Illuminating ARIMA model-based seasonal adjustment with three fundamental seasonal models

Our starting place is the first order seasonal autoregressive model. Its series are shown to have canonical model-based decompositions whose finite-sample estimates, filters, and error covariances have simple revealing formulas from basic linear regression. We obtain analogous formulas for seasonal random walks, extending some of the results of Maravall and Pierce (J Time Series Anal, 8:177-293, 1987).

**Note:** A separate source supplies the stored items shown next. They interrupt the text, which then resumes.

-- ==== Sys2Proof/Laws/FrameBus.lean ====
section
/-! SUPPORT. What each operation of Machine/Bus.lean may change. -/

set_option Elab.async false

namespace Sys2Proof.Machine

open Sys2Proof

theorem deadLetter_frame (m a s) : Frame [.so, .ctrl] s (deadLetter m a s) := by
  unfold deadLetter
  repeat' first
    | with_reducible apply Frame.refl
    | with_reducible apply Frame.ite <;> intro _
    | refine Frame.step ?_ (by with_reducible apply raiseLim_frame) (by decide)
    | refine Frame.step ?_ (by with_reducible apply Frame.with_so) (by decide)
    | refine Frame.step ?_ (by with_reducible apply Frame.with_ctrl) (by decide)
    | split
    | dsimp only

theorem State.setCore_frame (s c v) : Frame [.tally] s (State.setCore s c v) := by
  refine ⟨fun p hp => ?_⟩; cases p <;> first | rfl | exact absurd (by decide) hp

theorem checkTallyWord_frame (c prog x e s0) : Frame [.so, .mm, .tally, .fresh] s0 (checkTallyWord c prog x e s0).2 := by
  unfold checkTallyWord
  repeat' first
    | with_reducible apply Frame.refl
    | with_reducible apply Frame.ite <;> intro _
    | with_reducible apply Frame.ite2 <;> intro _
    | refine Frame.step ?_ (by with_reducible apply flipWord_frame) (by decide)
    | refine Frame.step ?_ (by with_reducible apply eccCheck_frame) (by decide)
    | refine Frame.pair22 (by assumption) ?_ (by with_reducible apply eccCheck_frame) (by decide)
    | refine Frame.step ?_ (by with_reducible apply raiseT_frame) (by decide)
    | refine Frame.step ?_ (by with_reducible apply State.setCore_frame) (by decide)
    | split
    | dsimp only

theorem checkTallyWords_frame (c prog x n ecc s) : Frame [.so, .mm, .tally, .fresh] s (checkTallyWords c prog x n ecc s).2 := by
  unfold checkTallyWords
  repeat' first
    | with_reducible apply Frame.refl
    | with_reducible apply Frame.ite <;> intro _
    | with_reducible apply Frame.ite2 <;> intro _
    | refine Frame.step ?_ (by with_reducible apply checkTallyWord_frame) (by decide)
    | refine Frame.pair2 (by assumption) ?_ (by with_reducible apply checkTallyWord_frame) (by decide)
    | with_reducible refine Frame.foldl ?_ (fun _ _ => ?_)
    | with_reducible refine Frame.foldl2 ?_ (fun _ _ => ?_)
    | with_reducible refine Frame.foldl22 ?_ (fun _ _ => ?_)
    | split
    | dsimp only

theorem tallyRead_frame (c prog a n ecc s) : Frame [.so, .mm, .tally, .fresh] s (tallyRead c prog a n ecc s).2.2 := by
  unfold tallyRead
  repeat' first
    | with_reducible apply Frame.refl
    | with_reducible apply Frame.ite <;> intro _
    | with_reducible apply Frame.ite22 <;> intro _
    | refine Frame.step ?_ (by with_reducible apply raise_frame) (by decide)
    | refine Frame.step ?_ (by with_reducible apply checkTallyWords_frame) (by decide)
    | refine Frame.pair2 (by assumption) ?_ (by with_reducible apply checkTallyWords_frame) (by decide)
    | split
    | dsimp only

theorem mirrorWord_frame (a one two s) : Frame [.so, .ctrl] s (mirrorWord a one two s).2 := by
  unfold mirrorWord
  repeat' first
    | with_reducible apply Frame.refl
    | with_reducible apply Frame.ite <;> intro _
    | with_reducible apply Frame.ite2 <;> intro _
    | refine Frame.step ?_ (by with_reducible apply raise_frame) (by decide)
    | refine Frame.step ?_ (by with_reducible apply State.setCtrl_frame) (by decide)
    | split
    | dsimp only

theorem sramRead_frame (x n ecc s) : Frame [.so, .ctrl] s (sramRead x n ecc s).2.2 := by
  unfold sramRead
  repeat' first
    | with_reducible apply Frame.refl
    | with_reducible apply Frame.ite <;> intro _
    | with_reducible apply Frame.ite22 <;> intro _
    | refine Frame.step ?_ (by with_reducible apply mirrorWord_frame) (by decide)
    | refine Frame.pair2 (by assumption) ?_ (by with_reducible apply mirrorWord_frame) (by decide)
    | with_reducible refine Frame.foldl ?_ (fun _ _ => ?_)
    | with_reducible refine Frame.foldl2 ?_ (fun _ _ => ?_)
    | with_reducible refine Frame.foldl22 ?_ (fun _ _ => ?_)
    | split
    | dsimp only

theorem busRead_frame (m a n priv ecc s) : Frame [.so, .fab, .mm, .tally, .ctrl, .fresh, .outbox] s (busRead m a n priv ecc s).2.2 := by
  unfold busRead
  repeat' first
    | with_reducible apply Frame.refl
    | with_reducible apply Frame.ite <;> intro _
    | with_reducible apply Frame.ite22 <;> intro _
    | refine Frame.step ?_ (by with_reducible apply deadLetter_frame) (by decide)
    | refine Frame.step ?_ (by with_reducible apply sramRead_frame) (by decide)
    | refine Frame.pair22 (by assumption) ?_ (by with_reducible apply sramRead_frame) (by decide)
    | refine Frame.step ?_ (by with_reducible apply tallyRead_frame) (by decide)
    | refine Frame.pair22 (by assumption) ?_ (by with_reducible apply tallyRead_frame) (by decide)
    | refine Frame.step ?_ (by with_reducible apply dramRead_frame) (by decide)
    | refine Frame.pair22 (by assumption) ?_ (by with_reducible apply dramRead_frame) (by decide)
    | refine Frame.step ?_ (by with_reducible apply usePort_frame) (by decide)
    | refine Frame.step ?_ (by with_reducible apply serveBefore_frame) (by decide)
    | split
    | dsimp only

theorem configIgnored_frame (a s) : Frame [.so] s (configIgnored a s) := by
  unfold configIgnored
  repeat' first
    | with_reducible apply Frame.refl
    | with_reducible apply Frame.ite <;> intro _
    | refine Frame.step ?_ (by with_reducible apply raiseLim_frame) (by decide)
    | split
    | dsimp only

theorem storeRuns_frame (a d strb s) : Frame [.mm] s (storeRuns a d strb s) := by
  unfold storeRuns
  repeat' first
    | with_reducible apply Frame.refl
    | with_reducible apply Frame.ite <;> intro _
    | refine Frame.step ?_ (by with_reducible apply storeBytes_frame) (by decide)
    | with_reducible refine Frame.foldl ?_ (fun _ _ => ?_)
    | with_reducible refine Frame.foldl2 ?_ (fun _ _ => ?_)
    | split
    | dsimp only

The seasonal decomposition filters of the biannual seasonal random walk have formulas that explicitly reveal which deterministic functions they annihilate and which they reproduce, directly illustrating very general results of Bell (J Off Stat, 28:441-461, 2012; Center for Statistical Research and Methodology, Research Report Series, Statistics #2015-03, U.S. Census Bureau, Washington, D.C. https://www.census.gov/srd/papers/pdf/RRS2015-03, 2015). Other formulas express phenomena heretofore lacking such concrete expression, such as the much discussed negative autocorrelation at the first seasonal lag quite often observed in differenced seasonally adjusted series. An innovation that is also applied to airline model seasonal decompositions is the effective use of signs of lag one and first-seasonal-lag autocorrelations (after differencing) to indicate, in a formal way, where smoothness is increased by seasonal adjustment and where its effect is opposite.